The results from these early petascale projects assured OLCF leaders that Jaguar was primed for next use by more than 38 research team awarded computational hours on Jaguar through the Department of Energy's 2009 Innovative and Novel Computational Impact on Theory and Experiment (INCITE) program (http://www.sc.doe.gov/ascr/incite). For more informational about the early petascale science projects, visit http://www.nccs.gov/leadership-science/petascale-early-science.
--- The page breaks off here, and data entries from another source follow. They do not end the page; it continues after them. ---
-- ==== Sys2Proof/Machine/Queue.lean ====
section
/-!
DEFINITION. Work queues, doorbells and completion rings (R284-R290, R388-R392): ringing a queue, wake causes, RDMA
WRITEs of the module, completion and SUMMARY records.
-/

namespace Sys2Proof.Machine

/-! ### Wake causes (R440, R442, R455) -/

/-- A wake cause in ANCHOR or during its entry: the exit follows, and the lower of two causes is recorded. -/
def Body.wake (b : Body) (cause : Nat) : Body :=
  if b.boot.phase = .anchor ∨ b.boot.phase = .anchorEntry then
    let c := if b.power.exitPending then min cause (b.getF .wtState Fld.wtStateWake) else cause
    ({ b with power.exitPending := true }).setF .wtState Fld.wtStateWake c
  else b

/-! ### Doorbells (R285) -/

/-- Entries rung and not yet dispatched: (TAIL - HEAD) mod 8,192. -/
def Body.rung (b : Body) (n : Nat) : Nat :=
  (b.getF (.hmWqPtr n) Fld.hmWqPtrTail + 8192 - b.getF (.hmWqPtr n) Fld.hmWqPtrHead) % 8192

/-- A doorbell of queue `n` with a TAIL (R285). To an unbound queue it is discarded with an error record naming the
queue and the requesting QP. -/
def Body.ring (b : Body) (n tail qp : Nat) : Body :=
  let ctx := b.getF (.hmWqCfg n) Fld.hmWqCfgCtx
  if ctx = 0xFFFF then b.err 0x0303 0 2 0 [n, qp]
  else
    let head := b.getF (.hmWqPtr n) Fld.hmWqPtrHead
    let cnt := (tail % 8192 + 8192 - head) % 8192
    let b :=
      if cnt > 4096 then (b.setF (.hmWqPtr n) Fld.hmWqPtrTail ((head + 4096) % 8192)).clamps 1 0xFF ctx
      else if cnt < b.rung n then b.clamps 1 0xFF ctx
      else b.setF (.hmWqPtr n) Fld.hmWqPtrTail (tail % 8192)
    b.wake 1

/-! ### Queue pairs: what the module sends (R384, R386, R388) -/

/-- A QP as held. -/
def Body.qp (b : Body) (k : Nat) : Qp := SMap.get b.eth.qps {} k

/-- Changes a QP. -/
def Body.updQp (b : Body) (k : Nat) (f : Qp → Qp) : Body := { b with eth.qps := SMap.upd b.eth.qps {} k f }

/-- The path MTU of a QP in bytes (R387). -/
def Qp.mtu (q : Qp) : Nat := 1024 * 2 ^ q.pmtu

/-- Packets of a message of `n` bytes at an MTU. -/
def packets (n mtu : Nat) : Nat := max 1 ((n + mtu - 1) / mtu)

/-- A QP can send: STATE 1 (R388, R401). -/
def Body.qpReady (b : Body) (k : Nat) : Bool := decide (b.getF (.epQpStat k) Fld.epQpStatState = 1)

/-- The context slot whose HOST counters a QP's traffic charges (R459). -/
def Body.qpSlot (b : Body) (k : Nat) : Nat := (b.slotOf (b.getF (.epQpStat k) Fld.epQpStatCtx)).getD mgmtSlot

/-- The module originates an RDMA WRITE on a QP: it holds the message until it is acknowledged (R384). -/
def Body.rdmaOut (b : Body) (k va rkey : Nat) (data : List Byte) : Body :=
  if b.qpReady k then
    let q := b.qp k
    let m : Msg := { port := .subport (b.getF (.epQpStat k) Fld.epQpStatSubport), kind := .rdmaWrite,
                     nums := [k, q.sqPsn, va, rkey, q.destQpn, q.destIp, q.destMac, q.vlan, q.tclass, q.udpSrc], data := data }
    let b := b.updQp k fun q =>
      { q with sqPsn := (q.sqPsn + packets data.length q.mtu) % 2 ^ 24, unacked := q.unacked ++ [m] }
    (b.send m).count (b.qpSlot k) 13 data.length
  else b

/-! ### Completion records (R289, R290, R392) -/

/-- A completion ring as held. -/
def Body.cq (b : Body) (n : Nat) : CqRing := SMap.get b.eth.cqs {} n

/-- Changes a completion ring. -/
def Body.updCq (b : Body) (n : Nat) (f : CqRing → CqRing) : Body := { b with eth.cqs := SMap.upd b.eth.cqs {} n f }

/-- The ring of a queue has room: bound, its QP working, and (PI - CI) mod 2^32 < 2^LOG2 (R392). -/
def Body.cqRoom (b : Body) (n : Nat) : Bool :=
  match (b.cq n).qp with
  | none => false
  | some k =>
    b.qpReady k && decide (((b.cq n).pi + 2 ^ 32 - (b.cq n).ci) % 2 ^ 32 < 2 ^ (b.cq n).log2)

/-- The 32 bytes of a completion record (R289). -/
def cplRecord (tag status flags ctx queue opc result epochFirst epochLast : Nat) (ts : Word) : List Byte :=
  leBytes 2 tag ++ leBytes 1 status ++ leBytes 1 flags ++ leBytes 2 ctx ++ leBytes 1 queue ++ leBytes 1 opc ++
    leBytes 8 result ++ leBytes 4 epochFirst ++ leBytes 4 epochLast ++ leBytes 8 ts.toNat

/-- Writes a record to the ring of a queue that has room, and advances PI. -/
def Body.cqPut (b : Body) (n : Nat) (rec : List Byte) : Body :=
  let c := b.cq n
  match c.qp with
  | none => b
  | some k =>
    (b.rdmaOut k (c.ringVa + 32 * (c.pi % 2 ^ c.log2)) c.rkey rec).updCq n
      fun c => { c with pi := (c.pi + 1) % 2 ^ 32 }

/-- The SUMMARY record of a queue with coalesced records, when its ring has room (R290). -/
def Body.summary (b : Body) (n : Nat) : Body :=
  if b.flag (.hmCplOvf n) Fld.hmCplOvfSummary ∧ b.cqRoom n then
    let st := b.getF (.hmCplOvf n) Fld.hmCplOvfFirstErr
    let tag := if st = 0 then (b.cq n).lastTag else b.getF (.hmCplOvf n) Fld.hmCplOvfFirstErrTag
    let opc := if st = 0 then (b.cq n).lastOpc else b.getF (.hmCplOvf n) Fld.hmCplOvfFirstErrOpc
    let rec32 := cplRecord tag st 2 (b.getF (.hmWqCfg n) Fld.hmWqCfgCtx) n opc
      (b.getF (.hmCplOvf n) Fld.hmCplOvfCount) 0 0 b.ts
    (b.cqPut n rec32).setReg (.hmCplOvf n) (Reg.dflt (.hmCplOvf n))
  else b

/-- Coalesces a record that finds no room (R290). -/
def Body.coalesce (b : Body) (n status opc tag : Nat) : Body :=
  let first := b.getF (.hmCplOvf n) Fld.hmCplOvfFirstErr
  let b := (b.setF (.hmCplOvf n) Fld.hmCplOvfSummary 1).bump (.hmCplOvf n) Fld.hmCplOvfCount 1
  let b := b.updCq n fun c => { c with lastTag := tag, lastOpc := opc }
  if status ≠ 0 ∧ first = 0 then
    ((b.setF (.hmCplOvf n) Fld.hmCplOvfFirstErr status).setF (.hmCplOvf n) Fld.hmCplOvfFirstErrOpc opc).setF
      (.hmCplOvf n) Fld.hmCplOvfFirstErrTag tag
  else b

/-- Writes or coalesces the completion of an ended command. A command that ended DONE without CPL writes none. -/
def Body.complete (b : Body) (e : Ended) : Body :=
  let n := e.fl.cmd.wq.val
  let ctx := e.fl.cmd.ctx.toNat
  let tag := e.fl.cmd.tag.toNat
  let b := b.count e.fl.slot (if e.status = 0 then 0 else 1) 1
  let b :=
    if e.status = 0 ∧ ¬ e.fl.cmd.cpl then b
    else
      let b := b.summary n
      if b.cqRoom n then
        let flags := (if e.fl.resumed then 1 else 0) + (if e.errRec then 4 else 0)
        b.cqPut n (cplRecord tag e.status flags ctx n e.fl.opc e.result e.fl.epochFirst e.fl.epochLast b.ts)
      else b.coalesce n e.status e.fl.opc tag
  b.syncIn e.fl.cmd.wq e.fl.slot

/-- A batch step completes when its body has been dispatched and has completed (R300). -/
def Body.stepCheck (b : Body) (slot : Nat) : Body :=
  match (b.info slot).step with
  | some r =>
    let busy := (b.hm.flights.any fun x => x.inStep && decide (x.slot = slot)) ||
      (b.hm.ended.any fun x => x.fl.inStep && decide (x.fl.slot = slot))
    if r.left = 0 ∧ ¬ busy then
      let b := b.updInfo slot fun i => { i with step := none }
      let b := if slot < 64 then b.bump (.hmCtxStat slot) Fld.hmCtxStatSteps 1 else b
      b.done r.fl (r.rows % 65536 + r.tokens % 2 ^ 32 * 65536 + r.deferred % 65536 * 2 ^ 48)
    else b
  | none => b

/-- The oldest ended command completes (R289). -/
def Body.completeOne (b : Body) : Body :=
  match b.hm.ended with
  | [] => b
  | e :: r => (({ b with hm.ended := r }).complete e).stepCheck e.fl.slot

/-- SUMMARY_RECORD (R290). -/
def execSummaryRecord (wq : Fin 64) (s : State) : Host.Outcome State Fault Refusal := s.onBody fun b => b.summary wq

/-! ### Work-queue windows (R389, R390) -/

/-- The queue a window address lies in, and the offset; none outside every window. -/
def windowOf (va : Nat) : Option (Nat × Nat) :=
  if 0x7F1000000000 ≤ va ∧ va < 0x7F1000000000 + 64 * 0x100000 then
    some ((va - 0x7F1000000000) / 0x100000, (va - 0x7F1000000000) % 0x100000)
  else none

/-- The row of R389's table that a write lies in: 0 entries, 1 doorbell, 2 CI. -/
def windowRow (off n : Nat) : Option Nat :=
  if off + n ≤ 0x40000 then some 0
  else if off = 0x40000 ∧ n = 8 then some 1
  else if off = 0x40008 ∧ n = 8 then some 2
  else none

/-- A window access is accepted (R389): its R_Key, the QP's queues and context, and MGMT equal to PRIV. -/
def Body.windowOk (b : Body) (w : WinWrite) (n : Nat) : Bool :=
  decide (w.rkey = (b.qp w.qp).wqKey) && (b.qp w.qp).wqMask.testBit n &&
    decide (b.getF (.epQpStat w.qp) Fld.epQpStatCtx = b.getF (.hmWqCfg n) Fld.hmWqCfgCtx) &&
    decide ((b.qp w.qp).mgmt = b.flag (.hmWqCfg n) Fld.hmWqCfgPriv)

/-- The responder takes a request: the expected PSN moves past its packets and the payload is counted. -/
def Body.responder (b : Body) (k n : Nat) : Body :=
  (b.updQp k fun q => { q with rqPsn := (q.rqPsn + packets n q.mtu) % 2 ^ 24 }).count (b.qpSlot k) 12 n

/-- Answers a request on a QP: an ACK, or a NAK of a syndrome (0x60 Invalid Request codes 1, Remote Access Error 2,
Remote Operational Error 3). -/
def Body.answer (b : Body) (k : Nat) (kind : MsgKind) (nums : List Nat) (data : List Byte := []) : Body :=
  b.send { port := .subport (b.getF (.epQpStat k) Fld.epQpStatSubport), kind := kind,
           nums := k :: (b.qp k).rqPsn :: nums, data := data }

/-- A refused window access: NAK Remote Access Error, and an error record naming the QP, the queue and the address. -/
def Body.windowRefused (b : Body) (w : WinWrite) (n : Nat) : Body :=
  (b.answer w.qp .roceNak [2]).err 0x0701 1 5 (b.getF (.epQpStat w.qp) Fld.epQpStatSubport) [w.qp, n, w.va] 0
    (b.getF (.epQpStat w.qp) Fld.epQpStatCtx)

/-- The module answers the network: powered, out of DRYDOCK and reset (R399). -/
def Body.netUp (b : Body) : Bool :=
  decide (b.boot.phase ∈ [.boardwalk, .trained, .run, .anchorEntry, .anchor, .drydockEntry])

/-- An RDMA WRITE that arrives for a row of a queue window, and what it does there. -/
def Body.window (b : Body) (w : WinWrite) (row : Nat) (f : Body → Nat → Nat → Body) : Body :=
  if b.netUp ∧ b.qpReady w.qp then
    match windowOf w.va with
    | some (n, off) =>
      if windowRow off w.data.length = some row then
        if b.windowOk w n then (f (b.responder w.qp w.data.length) n off).answer w.qp .roceAck []
        else b.windowRefused w n
      else if windowRow off w.data.length = none then b.windowRefused w n
      else b
    | none => b.windowRefused w 0xFFFF
  else b

/-- WQ_ENTRY_WRITE (R284, R389): the bytes land in the queue's ring. -/
def execWqEntryWrite (w : WinWrite) (s : State) : Host.Outcome State Fault Refusal :=
  s.onBody fun b => b.window w 0 fun b n off => b.setBytes (wqBase n + off) w.data

/-- DOORBELL (R285, R389): bits [12:0] are the new TAIL. -/
def execDoorbell (w : WinWrite) (s : State) : Host.Outcome State Fault Refusal :=
  s.onBody fun b => b.window w 1 fun b n _ => b.ring n (ofLe w.data % 8192) w.qp

/-- The host's consumer index of a queue's ring: one above PI or below the previous CI is ignored and counted (R392). -/
def Body.takeCi (b : Body) (n ci : Nat) : Body :=
  let c := b.cq n
  if (ci + 2 ^ 32 - c.ci) % 2 ^ 32 ≤ (c.pi + 2 ^ 32 - c.ci) % 2 ^ 32 then b.updCq n fun c => { c with ci := ci }
  else b.clamps 1 0xFF (b.getF (.hmWqCfg n) Fld.hmWqCfgCtx)

/-- CI_WRITE (R392). -/
def execCiWrite (w : WinWrite) (s : State) : Host.Outcome State Fault Refusal :=
  s.onBody fun b => b.window w 2 fun b n _ => b.takeCi n (ofLe w.data % 2 ^ 32)

/-- PI_WRITE (R392): after records, the producer count goes to PI_VA on the same QP as 8 bytes. -/
def execPiWrite (wq : Fin 64) (s : State) : Host.Outcome State Fault Refusal :=
  s.onBody fun b =>
    let c := b.cq wq
    match c.qp with
    | some k =>
      if c.pi ≠ c.piSent ∧ b.qpReady k then
        (b.rdmaOut k c.piVa c.rkey (leBytes 8 c.pi)).updCq wq fun c => { c with piSent := c.pi }
      else b
    | none => b

end Sys2Proof.Machine
end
As 2009 draws to a close, OLCF is poised to continue leading the world in computationally intensive research. The upgrade of Jaguar to six-core processors brings the total number of compute cores in the XT5 component to 224,526 (http://www.nccs.gov/supercomputing-resources/jaguar/#XT5-6-Core-Upgrade), made possible with funds from the American Recovery and Reinvestment Act of 2009. Using an InfiniBand network to unite a Cray XT4 component with the upgraded XT5 component, Jaguar has a total of over 255,000 compute cores. With unmatched speed, memory, and bandwidth to disks and networks, Jaguar is ready once again to provide unparalleled computational ability to researchers, engineers and computational scientists around the world.

Anatomy of Jaguar

The Jaguar system consists of an 84 cabinet quad-core Cray XT4 system and 200 upgraded Cray XT5 cabinets, using six-core processors. The XT4 has 8 gigabytes of memory per node while the XT5 has 16 gigabytes per node, giving the users a total of 362 terabytes of high-speed memory in the combined system. The two systems are connected to the Scalable I/O Network (SION), which links them together and to the Spider file system. The XT5 system has 256 service and I/O nodes providing up to 240 gigabytes per second of bandwidth to SION and 200 gigabits per second to external networks. The XT4 has 116 service and I/O nodes providing 44 gigabytes per second of bandwidth to SION and 100 gigabits per second to external networks.

There are four nodes on both the XT4 and XT5 boards. The XT4 nodes have a single AMD quad-core Opteron 1354 "Budapest" processor coupled with 8 gigabytes of DDR2-800 memory. The XT5 is a double-density version of the XT4. It has 3.7 times the processing power and twice the memory and memory bandwidth on each node. The XT5 node has two Opteron 2435 "Istanbul" processors linked with dual HyperTransport connections. Each Opteron has directly attached 8 gigabytes of DDR2-800 memory. The result is a dual-socket, twelve-core node with 16 gigabytes of shared memory and a peak processing performance of 125 gigaflops.

Each node runs Cray's version of the SuSE Linux operating system. Cray has tuned the Linux kernel to remove unnecessary services from the compute nodes. The result is that the operating system minimizes interruptions to the application codes running on the system, thus giving predictable, repeatable run times for applications. The SuSE Linux operating system on the nodes joins the system services, networking software, communications, I/O, and mathematical libraries, as well as compilers, debuggers, and performance tools to form the Cray Linux Environment. Jaguar supports MPI, OpenMP, SHMEM, and PGAS programming models. The Oak Ridge Leadership Computing Facility (OLCF) supports compilers from Cray, PGI, Pathscale, and GNU on Jaguar.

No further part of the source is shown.